Protected area in North Carolina, United States

Bladen Lakes State Forest (BLSF) is a North Carolina state forest near Elizabethtown, North Carolina, United States. It is managed by the North Carolina Forest Service. Covering about 33450 acres, it is the largest state owned forest in North Carolina. Bladen Lakes comprises three parcels of land and has a total of eight compartments. Adjoining the forest are Turnbull Creek Educational State Forest, Jones Lake State Park and Singletary Lake State Park. The vast majority of the forest is in the Game Lands Program, which is administered by the North Carolina Wildlife Resources Commission. There are several safety zones where hunting is prohibited or restricted (archery zones, hunting areas for disabled persons and still hunting only areas).

Bladen Lakes State Forest is a working forest, which means it is actively managed and creates its own income. Yearly revenues are generated through timber sales, pine straw sales and cooking of charcoal. It is an active partner in the Forest Stewardship Program contributing significantly to the regions clean water and air, protection of the soil, wildlife habitat, recreational resources and timber supplies.
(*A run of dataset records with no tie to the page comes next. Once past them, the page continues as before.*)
theorem State.drainCaught_tidy {pq} {s : State} (hs : Tidy pq s) : Tidy pq (State.drainCaught s) := by
  unfold State.drainCaught
  repeat' (first | with_reducible assumption | with_reducible (first | apply State.takeRecord_tidy | apply tidyS_none | apply tidyS_some | apply tidyS1_none | apply tidyS2_none) | split | with_reducible (first | apply tidy_ite) | with_reducible (fail_if_no_progress apply tidy_mk) | with_reducible (first | refine of1 ?_ (by assumption) | refine of2 ?_ (by assumption) | refine ofS ?_ (by assumption) | refine ofS1 ?_ (by assumption) | refine ofS2 ?_ (by assumption) | refine ofS3 ?_ (by assumption) | refine of3 ?_ (by assumption)) | dsimp only)

theorem State.caughtUp_tidy {pq} {s : State} (hs : Tidy pq s) : Tidy pq (State.caughtUp s) := by
  unfold State.caughtUp
  repeat' (first | with_reducible assumption | with_reducible intro _ | with_reducible (first | apply foldl_tidy | apply foldl_tidy1 | apply State.enq_tidy) | with_reducible (apply tidy_fst; first | apply foldl_tidy1) | with_reducible (apply tidy_snd; first | apply foldl_tidy2) | with_reducible (fail_if_no_progress apply tidy_mk))

theorem execTwinFrameRx_tidy {pq} {record : Bytes} {parity : ℕ} {s : State} (hs : Tidy pq s) : TidyO pq (execTwinFrameRx record parity s) := by
  unfold execTwinFrameRx
  repeat' (first | with_reducible assumption | with_reducible (first | apply State.onOrder_tidy | apply tidyO_next | apply idle_tidy))

theorem execTwinCommandRx_tidy {pq} {order : BitVec 48} {command : TwinCommand} {s : State} (hs : Tidy pq s) : TidyO pq (execTwinCommandRx order command s) := by
  unfold execTwinCommandRx
  repeat' (first | with_reducible assumption | (extract_lets +onlyGivenNames zz; first | (refine (fun (hz : Tidy pq zz) => ?_) ?_; (on_goal 1 => (try clear_value zz; rename' zz => zy, hz => hy)); (on_goal 2 => subst zz)) | (try clear_value zz; rename' zz => zy)) | with_reducible (first | apply idle_tidy | apply State.onOrder_tidy | apply tidyO_next) | split | with_reducible (first | apply tidy_ite | apply tidyO_ite) | with_reducible (fail_if_no_progress apply tidy_mk) | with_reducible (first | refine of1 ?_ (by assumption) | refine of2 ?_ (by assumption) | refine ofS ?_ (by assumption) | refine ofS1 ?_ (by assumption) | refine ofS2 ?_ (by assumption) | refine ofS3 ?_ (by assumption) | refine of3 ?_ (by assumption)) | dsimp only)

theorem execTwinMarkerRx_tidy {pq} {order : BitVec 48} {kind : MarkerKind} {k : Word} {gen : BitVec 16} {skipped : Bool} {at_ : Word} {s : State} (hs : Tidy pq s) : TidyO pq (execTwinMarkerRx order kind k gen skipped at_ s) := by
  unfold execTwinMarkerRx
  repeat' (first | with_reducible assumption | (extract_lets +onlyGivenNames zz; first | (refine (fun (hz : Tidy pq zz) => ?_) ?_; (on_goal 1 => (try clear_value zz; rename' zz => zy, hz => hy)); (on_goal 2 => subst zz)) | (try clear_value zz; rename' zz => zy)) | with_reducible (first | apply idle_tidy | apply State.onOrder_tidy | apply tidyO_next) | split | with_reducible (fail_if_no_progress apply tidy_mk) | with_reducible (first | refine of1 ?_ (by assumption) | refine of2 ?_ (by assumption) | refine ofS ?_ (by assumption) | refine ofS1 ?_ (by assumption) | refine ofS2 ?_ (by assumption) | refine ofS3 ?_ (by assumption) | refine of3 ?_ (by assumption)) | dsimp only)
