-- ==== Sys2Proof/Laws/TidyStep.lean ====
section
/-! SUPPORT. Tidy states stay tidy: the operations of ModeOps, Lcs, Modes, Msix, Queues, Upd, TxnSet, Txn, Access, Dma, Kettle, Mortar, PtpCmd, Recovery, Idle. One lemma for each operation, proved from the lemmas of the operations it calls. -/

set_option linter.unusedVariables false
set_option linter.unusedTactic false
set_option linter.unreachableTactic false
set_option linter.tactic.unusedName false

namespace Sys2Proof.Machine

/-! ## ModeOps -/

theorem State.endOps_tidy {pq} {s : State} (hs : Tidy pq s) : Tidy pq (State.endOps s) := by
  unfold State.endOps
  repeat' (first | with_reducible assumption | with_reducible intro _ | (extract_lets +onlyGivenNames zz; first | (refine (fun (hz : Tidy pq zz) => ?_) ?_; (on_goal 1 => (try clear_value zz; rename' zz => zy, hz => hy)); (on_goal 2 => subst zz)) | (try clear_value zz; rename' zz => zy)) | with_reducible (first | apply foldl_tidy | apply foldl_tidy1 | apply State.after'_tidy | apply execNandProgramDone_tidy | apply execNandEraseDone_tidy | apply execNandReadDone_tidy | apply tidy1_mk | apply tidy2_mk) | with_reducible (apply tidy_fst; first | apply foldl_tidy1) | with_reducible (apply tidy_snd; first | apply foldl_tidy2) | with_reducible (first | refine of1 ?_ (by assumption) | refine of2 ?_ (by assumption) | refine ofS ?_ (by assumption) | refine ofS1 ?_ (by assumption) | refine ofS2 ?_ (by assumption) | refine ofS3 ?_ (by assumption) | refine of3 ?_ (by assumption)) | dsimp only)

theorem State.finishOps_tidy {pq} {s : State} {aa : Nat} (hs : Tidy pq s) : Tidy pq (State.finishOps s aa) := by
  induction aa generalizing s with
  | zero => exact hs
  | succ n ih =>
    unfold State.finishOps
    exact tidy_ite hs (ih (State.endOps_tidy hs))

theorem State.placeAll_tidy {pq} {s : State} (hs : Tidy pq s) : Tidy pq (State.placeAll s) := by
  unfold State.placeAll
  repeat' (first | with_reducible assumption | with_reducible intro _ | with_reducible (first | apply foldl_tidy | apply foldl_tidy1 | apply State.after'_tidy | apply execFtlPlaceItem_tidy) | with_reducible (apply tidy_fst; first | apply foldl_tidy1) | with_reducible (apply tidy_snd; first | apply foldl_tidy2))

theorem State.closeOpen_tidy {pq} {s : State} (hs : Tidy pq s) : Tidy pq (State.closeOpen s) := by
  unfold State.closeOpen
  repeat' (first | with_reducible assumption | with_reducible (first | apply State.placeAll_tidy | apply State.closeNow_tidy))

theorem State.durableAll_tidy {pq} {s : State} (hs : Tidy pq s) : Tidy pq (State.durableAll s) := by
  unfold State.durableAll
  repeat' (first | with_reducible assumption | with_reducible intro _ | with_reducible (first | apply foldl_tidy | apply foldl_tidy1 | apply State.after'_tidy | apply execGroupDurable_tidy) | with_reducible (apply tidy_fst; first | apply foldl_tidy1) | with_reducible (apply tidy_snd; first | apply foldl_tidy2))

theorem State.drainPath_tidy {pq} {s : State} (hs : Tidy pq s) : Tidy pq (State.drainPath s) := by
  unfold State.drainPath
  repeat' (first | with_reducible assumption | (extract_lets +onlyGivenNames zz; first | (refine (fun (hz : Tidy pq zz) => ?_) ?_; (on_goal 1 => (try clear_value zz; rename' zz => zy, hz => hy)); (on_goal 2 => subst zz)) | (refine (fun (hz : ∀ t, Tidy pq t → Tidy pq (zz t)) => ?_) ?_; (on_goal 1 => (try clear_value zz; rename' zz => zy, hz => hf)); (on_goal 2 => (subst zz; intro _ _; beta_reduce))) | (refine (fun (hz : ∀ t, Tidy pq (zz t)) => ?_) ?_; (on_goal 1 => (try clear_value zz; rename' zz => zy, hz => hf)); (on_goal 2 => (subst zz; intro _; beta_reduce))) | (try clear_value zz; rename' zz => zy)) | with_reducible (first | apply State.closeOpen_tidy | apply State.setF_tidy | apply State.mapFlush_tidy | apply State.durableAll_tidy | apply State.finishOps_tidy) | with_reducible (apply hf) | with_reducible (first | refine of1 ?_ (by assumption) | refine of2 ?_ (by assumption) | refine ofS ?_ (by assumption) | refine ofS1 ?_ (by assumption) | refine ofS2 ?_ (by assumption) | refine ofS3 ?_ (by assumption) | refine of3 ?_ (by assumption)) | dsimp only)

theorem State.stopEnd_tidy {pq} {s : State} (hs : Tidy pq s) : Tidy pq (State.stopEnd s) := by
  unfold State.stopEnd
  repeat' (first | with_reducible assumption | (extract_lets +onlyGivenNames zz; first | (refine (fun (hz : Tidy pq zz) => ?_) ?_; (on_goal 1 => (try clear_value zz; rename' zz => zy, hz => hy)); (on_goal 2 => subst zz)) | (try clear_value zz; rename' zz => zy)) | with_reducible (first | apply State.powerDown_tidy | apply State.toMode_tidy | apply State.setF_tidy | apply tidyS_none | apply tidyS_some | apply tidyS1_none | apply tidyS2_none) | split | with_reducible (first | apply tidy_ite) | with_reducible (fail_if_no_progress apply tidy_mk) | with_reducible (first | refine of1 ?_ (by assumption) | refine of2 ?_ (by assumption) | refine ofS ?_ (by assumption) | refine ofS1 ?_ (by assumption) | refine ofS2 ?_ (by assumption) | refine ofS3 ?_ (by assumption) | refine of3 ?_ (by assumption)) | dsimp only)

theorem State.stopTo_tidy {pq} {s : State} {m : ℕ} (hs : Tidy pq s) : Tidy pq (State.stopTo s m) := by
  unfold State.stopTo
  repeat' (first | with_reducible assumption | (extract_lets +onlyGivenNames zz; first | (refine (fun (hz : Tidy pq zz) => ?_) ?_; (on_goal 1 => (try clear_value zz; rename' zz => zy, hz => hy)); (on_goal 2 => subst zz)) | (try clear_value zz; rename' zz => zy)) | with_reducible (first | apply State.drainPath_tidy | apply State.stopEnd_tidy | apply State.setF_tidy) | with_reducible (fail_if_no_progress apply tidy_mk) | with_reducible (first | refine of1 ?_ (by assumption) | refine of2 ?_ (by assumption) | refine ofS ?_ (by assumption) | refine ofS1 ?_ (by assumption) | refine ofS2 ?_ (by assumption) | refine ofS3 ?_ (by assumption) | refine of3 ?_ (by assumption)) | dsimp only)

theorem State.restart_tidy {pq} {s : State} {cause : ℕ} (hs : Tidy pq s) : Tidy pq (State.restart s cause) := by
  unfold State.restart
  repeat' (first | with_reducible assumption | (extract_lets +onlyGivenNames zz; first | (refine (fun (hz : Tidy pq zz) => ?_) ?_; (on_goal 1 => (try clear_value zz; rename' zz => zy, hz => hy)); (on_goal 2 => subst zz)) | (try clear_value zz; rename' zz => zy)) | with_reducible (first | apply State.powerDown_tidy | apply State.dueStartup_tidy | apply tidy1_mk | apply tidy2_mk | apply tidyS_none | apply tidyS_some | apply tidyS1_none | apply tidyS2_none) | with_reducible (fail_if_no_progress apply tidy_mk) | with_reducible (first | refine of1 ?_ (by assumption) | refine of2 ?_ (by assumption) | refine ofS ?_ (by assumption) | refine ofS1 ?_ (by assumption) | refine ofS2 ?_ (by assumption) | refine ofS3 ?_ (by assumption) | refine of3 ?_ (by assumption)) | dsimp only)

theorem State.lgFrame_tidy {pq} {s : State} (hs : Tidy pq s) : Tidy pq (State.lgFrame s) := by
  unfold State.lgFrame
  repeat' (first | with_reducible assumption | (extract_lets +onlyGivenNames zz; first | (refine (fun (hz : Tidy pq zz) => ?_) ?_; (on_goal 1 => (try clear_value zz; rename' zz => zy, hz => hy)); (on_goal 2 => subst zz)) | (try clear_value zz; rename' zz => zy)) | with_reducible (first | apply tidy_ite | apply State.ethSend_tidy | apply State.paLocal_tidy | apply tidy1_mk | apply tidy2_mk) | with_reducible (fail_if_no_progress apply tidy_mk) | with_reducible (first | refine of1 ?_ (by assumption) | refine of2 ?_ (by assumption) | refine ofS ?_ (by assumption) | refine ofS1 ?_ (by assumption) | refine ofS2 ?_ (by assumption) | refine ofS3 ?_ (by assumption) | refine of3 ?_ (by assumption)) | dsimp only)

theorem State.programsOnly_tidy {pq} {s : State} (hs : Tidy pq s) : Tidy pq (State.programsOnly s) := by
  unfold State.programsOnly
  repeat' (first | with_reducible assumption | with_reducible intro _ | with_reducible (fail_if_no_progress apply tidy_mk))

theorem State.lgMedium_tidy {pq} {s : State} (hs : Tidy pq s) : Tidy1 pq (State.lgMedium s) := by
  unfold State.lgMedium
  repeat' (first | with_reducible assumption | (extract_lets +onlyGivenNames zz; first | (refine (fun (hz : Tidy pq zz) => ?_) ?_; (on_goal 1 => (try clear_value zz; rename' zz => zy, hz => hy)); (on_goal 2 => subst zz)) | (try clear_value zz; rename' zz => zy)) | with_reducible (first | apply tidy_ite | apply tidy1_ite | apply tidy2_ite | apply State.placeAll_tidy | apply State.programsOnly_tidy | apply State.closeOpen_tidy | apply State.mapFlush_tidy | apply State.finishOps_tidy | apply tidy1_mk | apply tidy2_mk) | with_reducible (apply tidy_fst; first | apply tidy1_ite) | with_reducible (apply tidy_snd; first | apply tidy2_ite) | with_reducible (fail_if_no_progress apply tidy_mk) | with_reducible (first | refine of1 ?_ (by assumption) | refine of2 ?_ (by assumption) | refine ofS ?_ (by assumption) | refine ofS1 ?_ (by assumption) | refine ofS2 ?_ (by assumption) | refine ofS3 ?_ (by assumption) | refine of3 ?_ (by assumption)) | dsimp only)

theorem State.lastGasp_tidy {pq} {s : State} {vmain : Bool} (hs : Tidy pq s) : Tidy pq (State.lastGasp s vmain) := by
  unfold State.lastGasp
  repeat' (first | with_reducible assumption | (extract_lets +onlyGivenNames zz; first | (refine (fun (hz : Tidy pq zz) => ?_) ?_; (on_goal 1 => (try clear_value zz; rename' zz => zy, hz => hy)); (on_goal 2 => subst zz)) | (refine (fun (hz : ∀ t, Tidy pq t → Tidy pq (zz t)) => ?_) ?_; (on_goal 1 => (try clear_value zz; rename' zz => zy, hz => hf)); (on_goal 2 => (subst zz; intro _ _; beta_reduce))) | (refine (fun (hz : ∀ t, Tidy pq (zz t)) => ?_) ?_; (on_goal 1 => (try clear_value zz; rename' zz => zy, hz => hf)); (on_goal 2 => (subst zz; intro _; beta_reduce))) | (try clear_value zz; rename' zz => zy)) | with_reducible (first | apply tidy_ite | apply tidy1_ite | apply tidy2_ite | apply State.setF_tidy | apply State.twinTo_tidy | apply State.lgFrame_tidy | apply State.saveCounters_tidy | apply State.ownRecord_tidy | apply State.takeEvents_tidy | apply State.powerDown_tidy | apply State.lgMedium_tidy | apply tidy1_mk | apply tidy2_mk | apply tidyS_none | apply tidyS_some | apply tidyS1_none | apply tidyS2_none) | with_reducible (apply tidy_fst; first | apply State.lgMedium_tidy | apply tidy1_ite) | with_reducible (apply tidy_snd; first | apply tidy2_ite) | with_reducible (fail_if_no_progress apply tidy_mk) | with_reducible (apply hf) | with_reducible (first | refine of1 ?_ (by assumption) | refine of2 ?_ (by assumption) | refine ofS ?_ (by assumption) | refine ofS1 ?_ (by assumption) | refine ofS2 ?_ (by assumption) | refine ofS3 ?_ (by assumption) | refine of3 ?_ (by assumption)) | dsimp only)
The general public is invited to visit the forest and enjoy the scenery and multitude of landscape features, like the Carolina bays, pocosins, sand ridges, river bottoms and swamps. Horseback riding and camping at designated places is welcomed. Street legal vehicles can be used on the 100+ miles of roads and trails as long as these are not behind closed gates. There is a long list of other activities people can do at Bladen Lakes. Some use the lack of lights in the forest for star gazing at night. Several universities, community colleges and other scientific organizations have study sites within the forest boundaries. Several agencies and the military use the forest as training ground. Many activities other than hunting require a Special Use Permit, which can be obtained from the office free of charge during regular office hours.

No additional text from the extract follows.